The most regular initial state of a new Project will include a linked Manifest that has no transcription annotations of its own. In these cases, TPEN will create a new Annotation Collection and Annotation Page for each folio. On first load, these will be empty until bounded regions are added to indicate lines. If the line selection process has already completed, the query string “page” will be the active Annotation Page, its target will identify which Canvas these Annotations should be targeting, and the items array will be populated with Annotations and Fragment Selectors (or selector syntax like “#xywh=”) to which the entered text should be recorded.

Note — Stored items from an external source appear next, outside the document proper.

-- ==== Sys2Proof/Tests/Slice0.lean ====
section
/-! SUPPORT. Tests of the model: ill-formed operands are refused, worked values of the spec come out, and for the hypotheses
of every statement a state and operands meet them all together (`¬ (hypotheses → False)`). -/

set_option linter.unusedVariables false

namespace Sys2Proof.Tests

open Sys2Proof Sys2Proof.Machine

/-- After boot, with nothing else. -/
def s0 : State := { State.reset with boot := .done }

/-- No region holds a bit error where no listed one does. -/
theorem errs_nil (s : State) (h : s.regions.all (fun e => decide (e.2.errs = [])) = true) (r : Nat) : (s.region r).errs = [] := by
  unfold State.region
  revert h
  generalize s.regions = m
  intro h
  induction m with
  | nil => rfl
  | cons e t ih =>
    simp only [List.all_cons, Bool.and_eq_true, decide_eq_true_eq] at h
    unfold SMap.get
    split
    · exact h.1
    · exact ih h.2

/-- No logical processor in RUN, and so none that exists. -/
theorem anyRun_none (s : State) (h : ∀ p, p < 8 → (s.lp p).st ≠ .run) : s.anyRun = false := by
  unfold State.anyRun
  rw [List.any_eq_false]
  intro p hp
  simp [h p (List.mem_range.mp hp)]

theorem slots_123 {P : Nat → Prop} (h1 : P 1) (h2 : P 2) (h3 : P 3) : ∀ k, 1 ≤ k → k ≤ 3 → P k := by
  intro k a b
  have e : k = 1 ∨ k = 2 ∨ k = 3 := by omega
  rcases e with rfl | rfl | rfl <;> assumption

end Sys2Proof.Tests

/-! ### Ill-formed operands: each condition of Instr.wf refuses a command, and the command stops under operandRange -/

namespace Sys2Proof.Tests

open Sys2Proof Sys2Proof.Machine

/-- A classical frame of two bytes with identifier 5. -/
def can0 : CanFrame := ⟨false, false, false, false, false, 5, 2, [1, 2], 0⟩

theorem test_wf_can : can0.wf = true := by decide
theorem test_wf_can_data : ({ can0 with data := [1] } : CanFrame).wf = false := by decide
theorem test_wf_can_len : ({ can0 with len := 9, data := List.replicate 9 0 } : CanFrame).wf = false := by decide
theorem test_wf_can_fd_len : ({ can0 with fdf := true, len := 9, data := List.replicate 9 0 } : CanFrame).wf = false := by decide
theorem test_wf_can_fd_12 : ({ can0 with fdf := true, len := 12, data := List.replicate 12 0 } : CanFrame).wf = true := by decide
theorem test_wf_can_remote : ({ can0 with rtr := true } : CanFrame).wf = false := by decide
theorem test_wf_can_fd_remote : ({ can0 with fdf := true, rtr := true, data := [] } : CanFrame).wf = false := by decide
theorem test_wf_can_id : ({ can0 with id := 2048 } : CanFrame).wf = false := by decide
theorem test_wf_station : (Instr.stationRequest 0 0).wf = false := by decide
theorem test_wf_rack : (Instr.rackInputPhaseEnd [⟨0, [], []⟩] 0).wf = false := by decide
theorem test_wf_probe : (Instr.identityProbe 0 none).wf = false := by decide
theorem test_ill_formed_stops : exec (.canFrameReceive 0 { can0 with len := 9 }) s0 = .fault .operandRange := rfl

/-- The table gives its rows no bits, so no word spells a command. -/
theorem test_no_word : decodeTableWord 32 0 = none := rfl

/-! ### Values that the spec's worked examples give -/

/-- 00_scope and 14_badger: the tokens of 0x1234, 0x091A and 0x848D, and the questions that follow. -/
theorem test_badger_tokens : bdToken 0x1234 = 0xCB0D ∧ bdToken 0x091A = 0x12A4 ∧ bdToken 0x848D = 0x7A74 ∧
    bdNext 0x1234 = 0x091A ∧ bdNext 0x091A = 0x848D := by decide

/-- A bundle of four slots, slot 0 first. -/
def bundle (a b c d : BitVec 48) : BitVec 192 := d ++ c ++ b ++ a

/-- 02_move_set: the first slots of the nested rung. -/
theorem test_slots_rung : (decodeBundle (bundle 0x010000400040 0x01000080004D 0x040001C00052 0x010000C0005B)).map
    (fun m => (m.guard, m.src, m.dst)) =
    [(0, 0x040001, 0x40), (0, 0x040002, 0x4D), (0, 0x100007, 0x52), (0, 0x040003, 0x5B)] := by decide

/-- 02_move_set: the caller's bundle, whose slot 0 takes its source from slot 1. -/
def callBundle : BitVec 192 := bundle 0x0FFFFFC00002 0x000000001200 0x000601606F00 0x100000000000
theorem test_slots_call : (decodeBundle callBundle).map (fun m => (m.slot, m.guard, m.src, m.lit, m.dst)) =
    [(0, 0, 0x3FFFFF, some 0x1200, 2), (2, 0, 0x1805, none, 0x206F00), (3, 1, 0, none, 0)] := by decide

/-- 02_move_set, the subroutine call: before it, and its frame after the three posted stores. -/
def beforeCall : State :=
  { s0 with regions := [(0, { cov := .split })], lps := [(0, { st := .run, phase := .exec })],
            lanes := [(0, { pc := 0x400, ports := [(8, 0x208000), (9, 0x207000), (10, 0x208000)], bstk := [false], flags := { z := true, acc := true } })],
            code := [(0x400, callBundle)] }
def next (o : Host.Outcome State Fault Refusal) (f : State → Bool) : Bool := match o with | .next t => f t | _ => false
theorem test_call : next (exec (.bundleIssue 0) beforeCall) (fun t => decide ((t.lane 0).pc = 0x1200) && decide ((t.lane 0).port 8 = 0x207FFE)) =
    true := by decide +kernel
theorem test_call_frame : (beforeCall.lane 0).flagsWord = 0x00010081 := by decide
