-- ==== Sys2Proof/Machine/Core.lean ====
section
/-! DEFINITION. The machine behind the host's interface. -/

def Sys2Proof.core : Host.Core :=
  { State := Sys2Proof.Machine.State, Fault := Sys2Proof.Machine.Fault,
    Refusal := Sys2Proof.Machine.Refusal, step := Sys2Proof.Machine.step,
    reset := Sys2Proof.Machine.State.reset }
end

Users whose permissions include “MODIFY” for “ALL”, “PAGES”, or “TEXT” are allowed to contribute to these Annotations. The TPEN API Service will check the Bearer token for permission, but the interface has enough information to check this before sending the request as well. The TPEN Line API is the simplest way to makes these changes.

An empty line Annotation from our example above might look like this:

{
  "id": "https://store.rerum.io/v1/id/d3763b1944c",
  "type": "Annotation",
  "body": "",
  "target": "http://example.com/canvas/1#xywh=12,26,640,116"
}

after adding the typed text, “Leve fit, quod bene fertur opus”, the Annotation would look like this:

{
  "id": "https://store.rerum.io/v1/id/d3763b1944c",
  "type": "Annotation",
  "body": {
    "type" : "TextualBody",
    "value" : "Leve fit, quod bene fertur opus",
    "format" : "text/plain",
    "language" : "la"
  },
  "target": "http://example.com/canvas/1#xywh=12,26,640,116"
}

Since the only property changing is the body, it is safest to simply PATCH the change.

fetch("https://api.t-pen.org/setText/d3763b1944c", {
  method: "PATCH", 
  headers: {
    "Content-Type": "application/json",
    "Authorization": "Bearer <token>"
  },
  body: JSON.stringify({
    "type" : "TextualBody",
    "value" : "Leve fit, quod bene fertur opus",
    "format" : "text/plain",
    "language" : "la"
  })
})

These type, format defaults and the optional language can be omitted by setting the “Content-Type” header to “text/plain” and only sending the new string.

The existing version of the Annotation will continue to exist, but the TPEN API will update the Line and all related documents, returning the updated Line id to the client.